Children learn through relationships, and not just our relationships with them. They learn more than we are often aware from the ways in which adults around them interact and collaborate. Observation habits don’t just show children a model of observation and reflection – they show us the model of interdependent partnership we want them to learn. The balance of each teacher’s leadership and flexibility is a crucial aspect of the curriculum. Making sure you rely on others so you can observe and reflect will ensure higher quality learning in your classroom.

Know and use your team’s strengths – We observe for many reasons, not the least of which is to gain better understanding of a child’s strengths and preferences.
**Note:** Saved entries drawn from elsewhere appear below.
-- ==== Sys2Proof/Syntax.lean ====
section
/-! DEFINITION.
The commands of the block: one constructor per row of the opcode table, with what the host, the pins, the converters
or the passing of time supply with it.  A command that a register write spells carries the value written.
-/
namespace Sys2Proof

/-- The two routes of a host access (R180, R546). -/
inductive Route where
  | port | target
  deriving DecidableEq, Repr

/-- The banked stores (Table 06-1). -/
inductive BankedStore where
  | wave | lut | adcseq
  deriving DecidableEq, Repr

/-- How the start-up read of the record ended (R553): the 64 bytes, or an error code of Table 16-7; with the
arbitration losses on the way. -/
inductive RecordRead where
  | complete (data : List Byte) (losses : Nat)
  | failed (code : Fin 10) (losses : Nat)
  deriving DecidableEq, Repr

/-- How the bus side of a controller transfer ended (R537, R542, R543): the bytes read, where there were any. -/
inductive BusEnd where
  | complete (data : List Byte)
  | nackAddr
  | nackData
  | aborted (data : List Byte)
  deriving DecidableEq, Repr

/-- The synchronised level of an input land that a filter follows, and the ticks for which it has held (R414). -/
structure PinLevel where
  high : Bool
  held : Nat
  deriving DecidableEq, Repr

/-- The samples of a row pair: the CDS differences of step 1 of Table 09-3, in native LSB, as the converters give
them.  `cols` is indexed by 4 × quire + 2 × gain + bank, `left` and `right` (black columns) by 2 × gain + bank. -/
structure Samples where
  cols : List (List Int)
  left : List (List Int)
  right : List (List Int)
  deriving DecidableEq, Repr

/-- What a step of a test run measured (Tables 18-4 and 18-7); each step looks at its own fields. -/
structure Measured where
  /-- Step 0: sum of the 8 samples of channel 9 -/
  vddSum : Nat
  /-- Step 0: sum of the 8 samples of the diode; `none` = rejected as SAT -/
  diodeSum : Option Int
  /-- The narrowed FREQUENCY window was left during the step (R599) -/
  freqOut : Bool
  /-- Step 1: signatures by partition -/
  signatures : List (BitVec 32)
  /-- Step 2: codes by 6 × unit + 2 × (level − 1) + bank; unit = quire, or 12 left and 13 right black columns -/
  columns : List (List Nat)
  /-- Step 3: sums of 16 samples of channels 13, 12 and 15 -/
  vrefSum : Nat
  vcoreSum : Nat
  vanaSum : Nat
  /-- Step 4: sums of 16 samples of channels 10 and 11 -/
  vpixhSum : Nat
  vnegSum : Nat
  /-- Step 5: lanes with a code-group or disparity error -/
  laneErrors : BitVec 12
  /-- Step 6: every code less CODE × 16 × 2^r, the twelve of converter 0 first, and the mismatches of the interleaved
  pairs -/
  auxErrors : List Int
  auxPairs : List Int
  /-- Microseconds the step took -/
  micros : Nat
  deriving DecidableEq, Repr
In order to delegate roles and responsibility among adults in the group, you will also have to observe your co-teachers and build increasing awareness of their strengths and preferences. Some may be good at leading circle time – a good time for you to sit and observe; others may thrive at planning and guiding curriculum projects – another good time for you to sit and observe. When we are stressed and moving quickly, we tend to notice only our partners’ mistakes. Think of the potential positive effects of watching your co-workers in a relaxed moment, from a strength-based perspective.

Children learn from us largely through the ways we regulate our own activity and mood. An expert teacher may be accomplishing a lot by being constantly active and vigilant. But that also teaches children that vigilance, constant activity and accomplishment are the most important tools of learning and living. I believe we want to model something more balanced. We want children to be able to move an agenda forward, but we also want them to be able to slow down and reflect. We want them to be self-sufficient and competent, but, by all means, we need to help them learn to depend on each other and share roles and responsibility. We want them to learn in relationship to the world around them, from the world around them, and in reflective appreciation of the world around them.